- Records provided:
theorem reach_resolveCurrent (s : State) (st : Station) (dest : LineState)
    (hd : ∀ l : Line, ({ l with state := dest } : Line).pending = false) : Reach s (s.resolveCurrent st dest) := by
  unfold State.resolveCurrent
  split
  · exact .refl s
  · split
    · exact .refl s
    · next r h =>
      split
      · exact .refl s
      · exact .after (reach_chooseLine _ _) (reach_state h (.refl _) rfl id rfl rfl rfl (setLine_settle _ _ _ hd) id .inl)

theorem reach_pressPut (s : State) (u : Position) : Reach s (s.pressPut u) := by
  unfold State.pressPut
  simp only
  split
  · exact reach_resolveCurrent _ _ _ (fun _ => rfl)
  · exact reach_post _ _

theorem reach_holdSet (s : State) (st : Station) : Reach s (s.holdSet st) := by
  unfold State.holdSet
  split
  · next hr =>
    split
    · next hp => exact reach_enterHeld hp _
    · exact reach_modifyStation (fun law =>
        ⟨(fun e => nomatch e), (fun e => nomatch e), fun _ => law.running hr, (fun _ e => nomatch e), law.window⟩)
  all_goals exact .refl s

theorem reach_holdClear (s : State) (st : Station) : Reach s (s.holdClear st) := by
  unfold State.holdClear
  split
  · exact reach_enterRunning _ _
  all_goals exact .refl s

theorem reach_followRequest (s : State) (st : Station) (b : Bool) : Reach s (s.followRequest st b) := by
  unfold State.followRequest
  split
  · exact reach_holdSet _ _
  · exact reach_holdClear _ _
  all_goals exact .refl s

theorem reach_setCommandFlag (s : State) (st : Station) (f : Bool) : Reach s (s.setCommandFlag st f) :=
  .after (reach_followRequest _ _ _) (reach_modifyStation (fun law =>
    ⟨law.held, law.running, law.pending, law.step, law.window⟩))

theorem reach_resume (s : State) (st : Station) : Reach s (s.resume st) := by
  unfold State.resume
  split
  · next hh =>
    split
    · exact reach_modifyStation (fun law =>
        ⟨(fun e => nomatch e), (fun e => nomatch e), (fun e => nomatch e), fun _ _ => (law.held hh).1, law.window⟩)
    · exact reach_enterRunning _ _
  all_goals exact .refl s

theorem isIn_pending {st : LineState} (h : st = .isOpen ∨ st = .blocked) (l : Line) (hl : Line.isIn st l = true) :
    l.pending = true := by
  simp only [Line.isIn, decide_eq_true_eq] at hl
  rcases h with rfl | rfl <;> simp [Line.pending, hl]

theorem reach_orderGone (s : State) (u : Position) : Reach s (s.orderGone u) := by
  unfold State.orderGone
  split
  · exact .refl s
  · split
    · exact .refl s
    · next r h =>
      split
      · next hb =>
        refine .after (reach_settle _) (.after (reach_refreshLine _ _) (.after (reach_refreshLine _ _)
          (.after (reach_post _ _) (reach_moveOrder (q := { r with state := .missing }) h (.refl _) rfl
            (isIn_pending (.inl rfl)) (fun l hf => ?_)))))
        rw [hb] at hf
        split
        · exact ⟨(fun e => nomatch e), fun _ => rfl⟩
        · next hp => exact ⟨fun e => absurd (by simp [Line.isIn, e]) hp, fun _ => rfl⟩
      · exact .refl s

theorem reach_orderBack (s : State) (u : Position) : Reach s (s.orderBack u) := by
  unfold State.orderBack
  split
  · exact .refl s
  · split
    · exact .refl s
    · next r h =>
      split
      · refine .after (reach_settle _) (.after (reach_post _ _)
          (reach_moveOrder (q := { r with state := .bound }) h (.refl _) rfl (isIn_pending (.inr rfl)) (fun l _ => ?_)))
        split
        · exact ⟨fun _ => rfl, (fun e => nomatch e)⟩
        · next hp => exact ⟨fun _ => rfl, fun e => absurd (by simp [Line.isIn, e]) hp⟩
      · exact .refl s

end Sys2Proof.Machine
end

- Required action:
Exactly as written, copy out all the entries above.

- Result for this task:
theorem reach_resolveCurrent (s : State) (st : Station) (dest : LineState)
    (hd : ∀ l : Line, ({ l with state := dest } : Line).pending = false) : Reach s (s.resolveCurrent st dest) := by
  unfold State.resolveCurrent
  split
  · exact .refl s
  · split
    · exact .refl s
    · next r h =>
      split
      · exact .refl s
      · exact .after (reach_chooseLine _ _) (reach_state h (.refl _) rfl id rfl rfl rfl (setLine_settle _ _ _ hd) id .inl)

theorem reach_pressPut (s : State) (u : Position) : Reach s (s.pressPut u) := by
  unfold State.pressPut
  simp only
  split
  · exact reach_resolveCurrent _ _ _ (fun _ => rfl)
  · exact reach_post _ _

theorem reach_holdSet (s : State) (st : Station) : Reach s (s.holdSet st) := by
  unfold State.holdSet
  split
  · next hr =>
    split
    · next hp => exact reach_enterHeld hp _
    · exact reach_modifyStation (fun law =>
        ⟨(fun e => nomatch e), (fun e => nomatch e), fun _ => law.running hr, (fun _ e => nomatch e), law.window⟩)
  all_goals exact .refl s

theorem reach_holdClear (s : State) (st : Station) : Reach s (s.holdClear st) := by
  unfold State.holdClear
  split
  · exact reach_enterRunning _ _
  all_goals exact .refl s

theorem reach_followRequest (s : State) (st : Station) (b : Bool) : Reach s (s.followRequest st b) := by
  unfold State.followRequest
  split
  · exact reach_holdSet _ _
  · exact reach_holdClear _ _
  all_goals exact .refl s

theorem reach_setCommandFlag (s : State) (st : Station) (f : Bool) : Reach s (s.setCommandFlag st f) :=
  .after (reach_followRequest _ _ _) (reach_modifyStation (fun law =>
    ⟨law.held, law.running, law.pending, law.step, law.window⟩))

theorem reach_resume (s : State) (st : Station) : Reach s (s.resume st) := by
  unfold State.resume
  split
  · next hh =>
    split
    · exact reach_modifyStation (fun law =>
        ⟨(fun e => nomatch e), (fun e => nomatch e), (fun e => nomatch e), fun _ _ => (law.held hh).1, law.window⟩)
    · exact reach_enterRunning _ _
  all_goals exact .refl s

theorem isIn_pending {st : LineState} (h : st = .isOpen ∨ st = .blocked) (l : Line) (hl : Line.isIn st l = true) :
    l.pending = true := by
  simp only [Line.isIn, decide_eq_true_eq] at hl
  rcases h with rfl | rfl <;> simp [Line.pending, hl]

theorem reach_orderGone (s : State) (u : Position) : Reach s (s.orderGone u) := by
  unfold State.orderGone
  split
  · exact .refl s
  · split
    · exact .refl s
    · next r h =>
      split
      · next hb =>
        refine .after (reach_settle _) (.after (reach_refreshLine _ _) (.after (reach_refreshLine _ _)
          (.after (reach_post _ _) (reach_moveOrder (q := { r with state := .missing }) h (.refl _) rfl
            (isIn_pending (.inl rfl)) (fun l hf => ?_)))))
        rw [hb] at hf
        split
        · exact ⟨(fun e => nomatch e), fun _ => rfl⟩
        · next hp => exact ⟨fun e => absurd (by simp [Line.isIn, e]) hp, fun _ => rfl⟩
      · exact .refl s

theorem reach_orderBack (s : State) (u : Position) : Reach s (s.orderBack u) := by
  unfold State.orderBack
  split
  · exact .refl s
  · split
    · exact .refl s
    · next r h =>
      split
      · refine .after (reach_settle _) (.after (reach_post _ _)
          (reach_moveOrder (q := { r with state := .bound }) h (.refl _) rfl (isIn_pending (.inr rfl)) (fun l _ => ?_)))
        split
        · exact ⟨fun _ => rfl, (fun e => nomatch e)⟩
        · next hp => exact ⟨fun _ => rfl, fun e => absurd (by simp [Line.isIn, e]) hp⟩
      · exact .refl s

end Sys2Proof.Machine
end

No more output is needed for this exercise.